PROBLEM DESCRIPTION → In the entries below, find every line with the string "sendStretches" and copy it.

SUPPLIED DATA →
/-- Send the partials of consecutive elements to their home (R288, R289). -/
def sendPartials (raw : BitVec 1024) (c : Comp) (node epoch first : Nat) (xs : List PV) (s : State) : State :=
  let fast := rdFast raw
  let me := (memberIndex c (myNode s)).getD 0
  ((packPartials fast (xs.length + 1) xs).foldl (fun (a : Nat × State) ys =>
    let full := (List.range ys.length).foldl (fun m j =>
      if !fast && (ys[j]?).any (fun y => (accWin y.acc).isNone) then m + 2 ^ j else m) 0
    let body := if fast then
        let n := ys.foldr (fun y b => (y.fast.getD 0) + b * 2 ^ 32) 0
        (List.range ((ys.length + 3) / 4)).map (fun i => BitVec.ofNat 128 (n / 2 ^ (128 * i)))
      else ys.flatMap (fun y => match accWin y.acc with
        | some w => [BitVec.ofNat 128 w]
        | none => (List.range 3).map (fun i => BitVec.ofNat 128 (accFull y.acc / 2 ^ (128 * i))))
    let o := (ys.length - 1) + (if fast then 2 ^ 6 else 0) + full * 2 ^ 8 + rdColl raw * 2 ^ 24 + me * 2 ^ 40 + epoch * 2 ^ 50
    (a.1 + ys.length, route (mkPkt 0x62 node c.cmpId 0 a.1 o body (ys.any (·.bit)) (2 + body.length) a.2) a.2)) (first, s)).2

/-- Send several stretches. -/
def sendStretches (raw : BitVec 1024) (c : Comp) (node epoch : Nat) : List (Nat × Nat) → List PV → State → State
  | [], _, s => s
  | (a, n) :: r, xs, s => sendStretches raw c node epoch r (xs.drop n) (sendPartials raw c node epoch a (xs.take n) s)

/-- Answer an ARM or REARM of a home: compute and send the partials of its window part (R288, R299). -/
def answerArm (slot id home w epoch : Nat) (s : State) : State :=
  match collDesc slot id s, compAt slot s with
  | some d, some c =>
    match c.members[home]? with
    | none => s
    | some node =>
      let idx := homedOn d.raw c d.runs node w
      let st := stretches idx
      collDo slot id (do
        let xs ← partials d.raw st
        engBytes (rdCount d.raw * ((idx.length * fmtBits (rdIn d.raw) + 7) / 8))
        engConsume (xs.any (·.bit))
        pure xs) (fun xs s =>
        let s := sendStretches d.raw c node epoch st xs s
        match collAt slot id s with
        | none => s
        | some x =>
          let key := home * 2 ^ 32 + w
          setColl slot id (some { x with sent := kin x.sent key true,
                                         sentN := if kmem x.sent key then x.sentN else x.sentN + idx.length }) s) s
  | _, _ => s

WRITTEN RESPONSE →
def sendStretches (raw : BitVec 1024) (c : Comp) (node epoch : Nat) : List (Nat × Nat) → List PV → State → State
  | (a, n) :: r, xs, s => sendStretches raw c node epoch r (xs.drop n) (sendPartials raw c node epoch a (xs.take n) s)
        let s := sendStretches d.raw c node epoch st xs s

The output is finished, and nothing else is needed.